(Stored items)
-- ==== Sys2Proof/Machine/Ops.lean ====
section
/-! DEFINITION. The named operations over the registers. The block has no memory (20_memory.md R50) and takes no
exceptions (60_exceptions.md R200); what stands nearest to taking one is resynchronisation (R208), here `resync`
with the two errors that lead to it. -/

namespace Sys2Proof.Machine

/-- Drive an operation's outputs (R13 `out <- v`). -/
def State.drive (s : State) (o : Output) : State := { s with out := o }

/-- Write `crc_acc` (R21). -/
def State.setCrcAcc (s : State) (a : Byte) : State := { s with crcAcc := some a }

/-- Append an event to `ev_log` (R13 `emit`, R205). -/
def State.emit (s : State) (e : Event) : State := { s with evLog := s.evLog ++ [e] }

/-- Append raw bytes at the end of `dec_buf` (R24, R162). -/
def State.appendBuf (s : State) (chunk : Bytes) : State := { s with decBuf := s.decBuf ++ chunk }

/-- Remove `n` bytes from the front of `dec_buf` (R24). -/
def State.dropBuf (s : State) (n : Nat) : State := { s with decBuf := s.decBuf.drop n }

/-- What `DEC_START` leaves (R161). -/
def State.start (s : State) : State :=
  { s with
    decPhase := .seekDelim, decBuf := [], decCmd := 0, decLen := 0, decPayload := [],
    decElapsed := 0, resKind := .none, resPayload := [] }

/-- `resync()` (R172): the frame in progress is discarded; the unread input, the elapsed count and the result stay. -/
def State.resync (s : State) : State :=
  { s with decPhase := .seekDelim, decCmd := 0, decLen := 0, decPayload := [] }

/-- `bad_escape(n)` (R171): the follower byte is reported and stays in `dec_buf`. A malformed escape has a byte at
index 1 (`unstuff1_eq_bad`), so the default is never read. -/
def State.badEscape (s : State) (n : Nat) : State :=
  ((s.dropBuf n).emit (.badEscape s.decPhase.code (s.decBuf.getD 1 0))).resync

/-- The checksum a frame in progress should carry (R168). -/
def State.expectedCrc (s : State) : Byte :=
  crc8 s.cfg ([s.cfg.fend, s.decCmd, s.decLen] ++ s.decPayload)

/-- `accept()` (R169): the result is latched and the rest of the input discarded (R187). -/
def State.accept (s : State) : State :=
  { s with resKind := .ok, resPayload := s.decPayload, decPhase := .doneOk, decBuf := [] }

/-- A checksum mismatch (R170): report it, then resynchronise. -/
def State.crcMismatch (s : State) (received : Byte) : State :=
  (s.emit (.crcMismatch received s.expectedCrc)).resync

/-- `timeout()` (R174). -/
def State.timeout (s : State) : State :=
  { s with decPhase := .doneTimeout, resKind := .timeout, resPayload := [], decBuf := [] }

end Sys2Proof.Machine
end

--

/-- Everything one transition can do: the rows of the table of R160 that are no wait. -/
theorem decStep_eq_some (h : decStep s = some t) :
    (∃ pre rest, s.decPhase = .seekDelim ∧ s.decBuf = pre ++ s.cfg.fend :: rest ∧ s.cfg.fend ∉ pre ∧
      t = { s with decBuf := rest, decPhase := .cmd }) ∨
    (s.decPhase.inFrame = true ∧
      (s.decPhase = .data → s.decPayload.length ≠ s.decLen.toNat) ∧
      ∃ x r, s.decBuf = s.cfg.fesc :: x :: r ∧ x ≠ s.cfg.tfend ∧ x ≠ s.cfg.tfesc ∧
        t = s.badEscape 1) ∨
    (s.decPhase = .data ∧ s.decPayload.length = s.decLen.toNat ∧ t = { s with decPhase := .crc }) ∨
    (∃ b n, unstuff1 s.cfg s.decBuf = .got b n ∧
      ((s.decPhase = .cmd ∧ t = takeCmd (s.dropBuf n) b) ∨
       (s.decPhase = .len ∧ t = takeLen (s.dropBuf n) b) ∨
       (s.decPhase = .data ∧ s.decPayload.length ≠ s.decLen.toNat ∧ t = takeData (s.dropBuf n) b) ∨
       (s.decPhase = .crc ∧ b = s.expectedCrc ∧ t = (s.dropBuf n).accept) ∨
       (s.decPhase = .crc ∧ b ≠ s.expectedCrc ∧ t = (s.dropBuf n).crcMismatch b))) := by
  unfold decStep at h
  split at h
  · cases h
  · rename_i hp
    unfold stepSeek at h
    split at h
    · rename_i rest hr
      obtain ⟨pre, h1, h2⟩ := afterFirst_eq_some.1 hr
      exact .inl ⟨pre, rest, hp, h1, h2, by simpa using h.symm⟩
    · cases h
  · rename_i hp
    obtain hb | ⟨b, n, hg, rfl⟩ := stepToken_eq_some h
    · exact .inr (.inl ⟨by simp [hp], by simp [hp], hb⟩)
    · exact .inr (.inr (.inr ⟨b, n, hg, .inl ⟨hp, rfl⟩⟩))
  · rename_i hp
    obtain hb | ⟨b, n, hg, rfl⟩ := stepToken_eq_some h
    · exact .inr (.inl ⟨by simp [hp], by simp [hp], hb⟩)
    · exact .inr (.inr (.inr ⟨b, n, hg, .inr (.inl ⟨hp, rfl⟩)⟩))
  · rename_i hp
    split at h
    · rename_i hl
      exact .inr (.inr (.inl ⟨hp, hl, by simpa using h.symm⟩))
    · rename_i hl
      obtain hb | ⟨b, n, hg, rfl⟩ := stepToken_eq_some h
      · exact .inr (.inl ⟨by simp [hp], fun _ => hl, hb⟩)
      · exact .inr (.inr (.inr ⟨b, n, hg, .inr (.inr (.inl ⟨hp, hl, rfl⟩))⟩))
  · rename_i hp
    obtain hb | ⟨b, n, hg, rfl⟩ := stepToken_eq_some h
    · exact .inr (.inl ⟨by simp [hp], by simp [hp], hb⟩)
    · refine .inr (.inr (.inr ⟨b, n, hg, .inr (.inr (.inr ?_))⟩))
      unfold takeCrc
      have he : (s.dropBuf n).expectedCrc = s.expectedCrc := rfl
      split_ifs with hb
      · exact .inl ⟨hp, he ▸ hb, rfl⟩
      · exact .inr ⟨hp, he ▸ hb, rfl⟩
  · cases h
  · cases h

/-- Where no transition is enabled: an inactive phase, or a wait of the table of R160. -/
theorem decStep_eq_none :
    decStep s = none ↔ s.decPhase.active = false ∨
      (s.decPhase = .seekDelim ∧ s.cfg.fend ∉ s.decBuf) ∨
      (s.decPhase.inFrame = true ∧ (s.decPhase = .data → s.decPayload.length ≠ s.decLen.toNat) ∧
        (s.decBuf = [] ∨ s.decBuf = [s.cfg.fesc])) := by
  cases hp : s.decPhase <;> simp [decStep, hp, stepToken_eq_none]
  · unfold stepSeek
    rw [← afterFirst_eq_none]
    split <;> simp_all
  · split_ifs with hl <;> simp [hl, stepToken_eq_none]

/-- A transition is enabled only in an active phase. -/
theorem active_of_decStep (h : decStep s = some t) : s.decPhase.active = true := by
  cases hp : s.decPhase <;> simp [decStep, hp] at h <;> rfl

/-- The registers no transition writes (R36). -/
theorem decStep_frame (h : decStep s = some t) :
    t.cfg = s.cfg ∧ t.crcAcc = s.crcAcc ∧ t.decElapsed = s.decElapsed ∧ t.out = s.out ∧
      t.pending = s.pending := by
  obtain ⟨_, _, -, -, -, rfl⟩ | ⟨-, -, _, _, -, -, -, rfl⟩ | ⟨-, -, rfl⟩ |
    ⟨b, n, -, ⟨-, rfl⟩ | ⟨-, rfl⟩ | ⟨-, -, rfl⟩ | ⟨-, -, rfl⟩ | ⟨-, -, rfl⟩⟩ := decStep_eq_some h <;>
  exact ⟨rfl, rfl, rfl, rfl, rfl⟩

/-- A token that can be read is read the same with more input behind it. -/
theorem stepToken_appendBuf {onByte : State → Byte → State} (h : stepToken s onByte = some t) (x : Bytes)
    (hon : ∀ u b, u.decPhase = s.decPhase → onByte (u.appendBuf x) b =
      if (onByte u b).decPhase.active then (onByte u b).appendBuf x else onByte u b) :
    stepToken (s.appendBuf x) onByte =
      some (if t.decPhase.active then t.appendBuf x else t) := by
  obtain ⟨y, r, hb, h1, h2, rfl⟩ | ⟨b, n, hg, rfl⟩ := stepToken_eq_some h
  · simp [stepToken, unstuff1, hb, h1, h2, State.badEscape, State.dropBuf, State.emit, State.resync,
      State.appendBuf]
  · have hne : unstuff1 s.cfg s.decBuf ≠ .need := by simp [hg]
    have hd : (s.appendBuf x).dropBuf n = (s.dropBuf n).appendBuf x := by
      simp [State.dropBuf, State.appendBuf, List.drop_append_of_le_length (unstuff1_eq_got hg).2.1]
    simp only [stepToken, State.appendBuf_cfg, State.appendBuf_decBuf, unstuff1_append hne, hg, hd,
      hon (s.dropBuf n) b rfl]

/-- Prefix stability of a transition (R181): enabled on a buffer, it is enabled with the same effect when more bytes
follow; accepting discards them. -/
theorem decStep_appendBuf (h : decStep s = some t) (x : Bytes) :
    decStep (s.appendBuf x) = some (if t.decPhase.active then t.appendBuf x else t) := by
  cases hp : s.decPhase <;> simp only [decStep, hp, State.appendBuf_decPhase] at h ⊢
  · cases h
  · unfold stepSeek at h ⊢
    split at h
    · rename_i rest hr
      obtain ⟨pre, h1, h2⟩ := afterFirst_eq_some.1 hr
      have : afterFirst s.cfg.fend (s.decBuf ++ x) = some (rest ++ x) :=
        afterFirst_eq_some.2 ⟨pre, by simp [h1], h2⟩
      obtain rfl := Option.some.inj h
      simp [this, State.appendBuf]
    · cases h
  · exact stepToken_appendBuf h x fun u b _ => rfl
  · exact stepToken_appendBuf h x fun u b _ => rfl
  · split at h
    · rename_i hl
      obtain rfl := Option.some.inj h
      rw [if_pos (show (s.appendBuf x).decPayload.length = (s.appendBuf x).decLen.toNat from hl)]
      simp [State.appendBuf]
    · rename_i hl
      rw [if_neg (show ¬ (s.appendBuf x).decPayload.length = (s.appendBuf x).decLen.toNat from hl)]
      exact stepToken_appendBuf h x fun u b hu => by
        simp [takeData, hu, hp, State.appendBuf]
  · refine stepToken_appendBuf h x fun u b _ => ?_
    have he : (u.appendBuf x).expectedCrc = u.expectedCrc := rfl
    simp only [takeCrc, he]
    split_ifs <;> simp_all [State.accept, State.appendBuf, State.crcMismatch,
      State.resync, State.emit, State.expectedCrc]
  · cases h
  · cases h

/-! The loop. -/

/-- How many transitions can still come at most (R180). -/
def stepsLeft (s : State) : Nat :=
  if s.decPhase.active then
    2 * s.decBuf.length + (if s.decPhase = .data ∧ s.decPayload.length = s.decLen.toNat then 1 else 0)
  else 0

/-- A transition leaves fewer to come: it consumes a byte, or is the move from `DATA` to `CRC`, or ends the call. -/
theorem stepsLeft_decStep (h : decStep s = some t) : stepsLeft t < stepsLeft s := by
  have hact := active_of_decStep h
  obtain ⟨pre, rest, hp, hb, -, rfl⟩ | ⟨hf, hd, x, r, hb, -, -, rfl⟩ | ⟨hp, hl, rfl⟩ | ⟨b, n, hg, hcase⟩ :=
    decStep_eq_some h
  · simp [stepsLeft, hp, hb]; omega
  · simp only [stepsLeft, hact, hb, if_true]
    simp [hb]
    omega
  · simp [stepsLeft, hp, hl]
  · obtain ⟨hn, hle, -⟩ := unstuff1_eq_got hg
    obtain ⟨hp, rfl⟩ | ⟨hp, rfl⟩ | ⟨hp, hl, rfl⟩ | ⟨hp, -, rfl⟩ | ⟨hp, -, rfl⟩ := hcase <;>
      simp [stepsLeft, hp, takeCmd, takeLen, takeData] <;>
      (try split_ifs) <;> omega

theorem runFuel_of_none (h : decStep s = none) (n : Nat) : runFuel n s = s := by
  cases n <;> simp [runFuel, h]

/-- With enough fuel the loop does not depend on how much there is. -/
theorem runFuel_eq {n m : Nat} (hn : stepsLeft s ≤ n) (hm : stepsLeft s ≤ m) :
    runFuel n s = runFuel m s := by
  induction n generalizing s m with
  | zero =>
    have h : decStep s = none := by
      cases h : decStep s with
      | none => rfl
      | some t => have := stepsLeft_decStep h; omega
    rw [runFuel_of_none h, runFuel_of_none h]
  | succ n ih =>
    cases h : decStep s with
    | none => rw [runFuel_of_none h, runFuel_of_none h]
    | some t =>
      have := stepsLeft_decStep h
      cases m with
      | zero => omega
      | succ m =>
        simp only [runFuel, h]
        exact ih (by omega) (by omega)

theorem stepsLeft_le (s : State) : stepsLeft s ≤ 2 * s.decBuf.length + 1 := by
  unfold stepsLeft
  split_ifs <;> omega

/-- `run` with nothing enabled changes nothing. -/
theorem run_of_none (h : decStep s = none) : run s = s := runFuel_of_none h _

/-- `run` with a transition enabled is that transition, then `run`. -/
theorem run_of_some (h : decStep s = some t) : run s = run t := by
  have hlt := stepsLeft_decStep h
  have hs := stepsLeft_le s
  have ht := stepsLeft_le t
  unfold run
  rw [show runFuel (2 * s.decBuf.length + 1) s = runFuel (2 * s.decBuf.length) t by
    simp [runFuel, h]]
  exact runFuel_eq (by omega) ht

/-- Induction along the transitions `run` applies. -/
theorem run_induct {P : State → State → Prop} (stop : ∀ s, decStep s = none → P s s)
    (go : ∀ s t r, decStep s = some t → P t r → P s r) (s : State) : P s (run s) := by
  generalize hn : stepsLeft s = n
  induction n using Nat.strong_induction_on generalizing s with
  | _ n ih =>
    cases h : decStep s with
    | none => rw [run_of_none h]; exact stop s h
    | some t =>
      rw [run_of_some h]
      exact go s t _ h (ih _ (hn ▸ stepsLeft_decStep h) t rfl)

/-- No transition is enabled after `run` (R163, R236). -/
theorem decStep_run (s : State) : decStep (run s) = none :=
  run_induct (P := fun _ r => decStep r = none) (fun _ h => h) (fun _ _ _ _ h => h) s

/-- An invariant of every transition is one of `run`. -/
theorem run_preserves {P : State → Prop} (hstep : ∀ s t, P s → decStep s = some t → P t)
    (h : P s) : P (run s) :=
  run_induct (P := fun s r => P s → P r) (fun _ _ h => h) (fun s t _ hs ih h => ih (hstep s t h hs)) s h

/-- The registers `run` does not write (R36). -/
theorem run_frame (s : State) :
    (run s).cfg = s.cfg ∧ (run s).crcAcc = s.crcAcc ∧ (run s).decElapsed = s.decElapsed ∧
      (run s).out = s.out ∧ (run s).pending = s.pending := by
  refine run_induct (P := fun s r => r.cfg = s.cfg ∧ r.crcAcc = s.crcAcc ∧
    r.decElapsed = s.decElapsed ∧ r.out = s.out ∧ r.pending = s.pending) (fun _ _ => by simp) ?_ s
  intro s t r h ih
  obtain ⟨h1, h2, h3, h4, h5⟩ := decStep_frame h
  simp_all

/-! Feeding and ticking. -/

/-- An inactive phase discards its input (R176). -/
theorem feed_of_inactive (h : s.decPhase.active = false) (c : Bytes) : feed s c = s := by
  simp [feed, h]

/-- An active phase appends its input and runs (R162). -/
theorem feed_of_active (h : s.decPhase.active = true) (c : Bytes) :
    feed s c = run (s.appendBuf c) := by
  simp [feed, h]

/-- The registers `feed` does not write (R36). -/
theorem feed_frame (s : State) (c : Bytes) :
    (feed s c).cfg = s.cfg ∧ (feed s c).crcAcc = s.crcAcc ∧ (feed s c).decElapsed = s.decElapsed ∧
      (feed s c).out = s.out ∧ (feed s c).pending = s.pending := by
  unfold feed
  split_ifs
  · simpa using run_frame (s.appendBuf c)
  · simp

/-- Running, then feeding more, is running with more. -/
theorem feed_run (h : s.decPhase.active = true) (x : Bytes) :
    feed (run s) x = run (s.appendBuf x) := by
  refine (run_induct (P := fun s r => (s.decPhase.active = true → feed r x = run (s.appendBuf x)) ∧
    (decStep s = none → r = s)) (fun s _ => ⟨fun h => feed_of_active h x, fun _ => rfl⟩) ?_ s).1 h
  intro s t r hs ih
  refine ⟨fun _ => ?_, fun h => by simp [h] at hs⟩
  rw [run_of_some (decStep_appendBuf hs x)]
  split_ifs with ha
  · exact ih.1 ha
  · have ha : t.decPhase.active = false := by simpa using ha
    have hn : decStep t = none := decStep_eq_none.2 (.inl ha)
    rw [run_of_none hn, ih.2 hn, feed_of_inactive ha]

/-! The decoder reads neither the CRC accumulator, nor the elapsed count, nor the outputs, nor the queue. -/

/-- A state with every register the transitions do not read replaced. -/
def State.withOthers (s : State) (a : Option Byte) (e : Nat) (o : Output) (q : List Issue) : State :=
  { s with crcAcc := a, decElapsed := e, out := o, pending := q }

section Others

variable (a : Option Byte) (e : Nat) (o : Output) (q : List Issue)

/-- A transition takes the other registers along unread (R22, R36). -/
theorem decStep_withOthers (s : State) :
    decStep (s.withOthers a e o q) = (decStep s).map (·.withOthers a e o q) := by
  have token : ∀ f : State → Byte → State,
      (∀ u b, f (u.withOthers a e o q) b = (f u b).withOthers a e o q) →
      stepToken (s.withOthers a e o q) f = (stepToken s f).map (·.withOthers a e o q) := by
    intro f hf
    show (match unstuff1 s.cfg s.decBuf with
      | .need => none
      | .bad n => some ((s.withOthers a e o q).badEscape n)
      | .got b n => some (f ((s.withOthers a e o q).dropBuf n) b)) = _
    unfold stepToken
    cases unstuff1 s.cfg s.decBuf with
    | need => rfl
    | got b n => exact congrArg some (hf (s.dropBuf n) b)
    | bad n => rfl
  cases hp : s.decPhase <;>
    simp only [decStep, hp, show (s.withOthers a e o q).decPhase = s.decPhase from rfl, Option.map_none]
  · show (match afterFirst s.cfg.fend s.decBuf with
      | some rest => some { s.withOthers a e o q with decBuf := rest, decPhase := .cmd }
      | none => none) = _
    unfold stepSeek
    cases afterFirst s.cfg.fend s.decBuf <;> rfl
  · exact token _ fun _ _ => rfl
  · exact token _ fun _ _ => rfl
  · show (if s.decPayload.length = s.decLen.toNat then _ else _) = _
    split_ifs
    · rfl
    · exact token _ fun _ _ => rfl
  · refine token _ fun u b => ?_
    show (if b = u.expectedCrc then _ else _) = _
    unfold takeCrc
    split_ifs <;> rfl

Work request >> Transcribe the records above from the line holding "has a byte at" down to the line holding "def State.badEscape (s", inclusive, without adding anything.

Written solution >>
/-- `bad_escape(n)` (R171): the follower byte is reported and stays in `dec_buf`. A malformed escape has a byte at
index 1 (`unstuff1_eq_bad`), so the default is never read. -/
def State.badEscape (s : State) (n : Nat) : State :=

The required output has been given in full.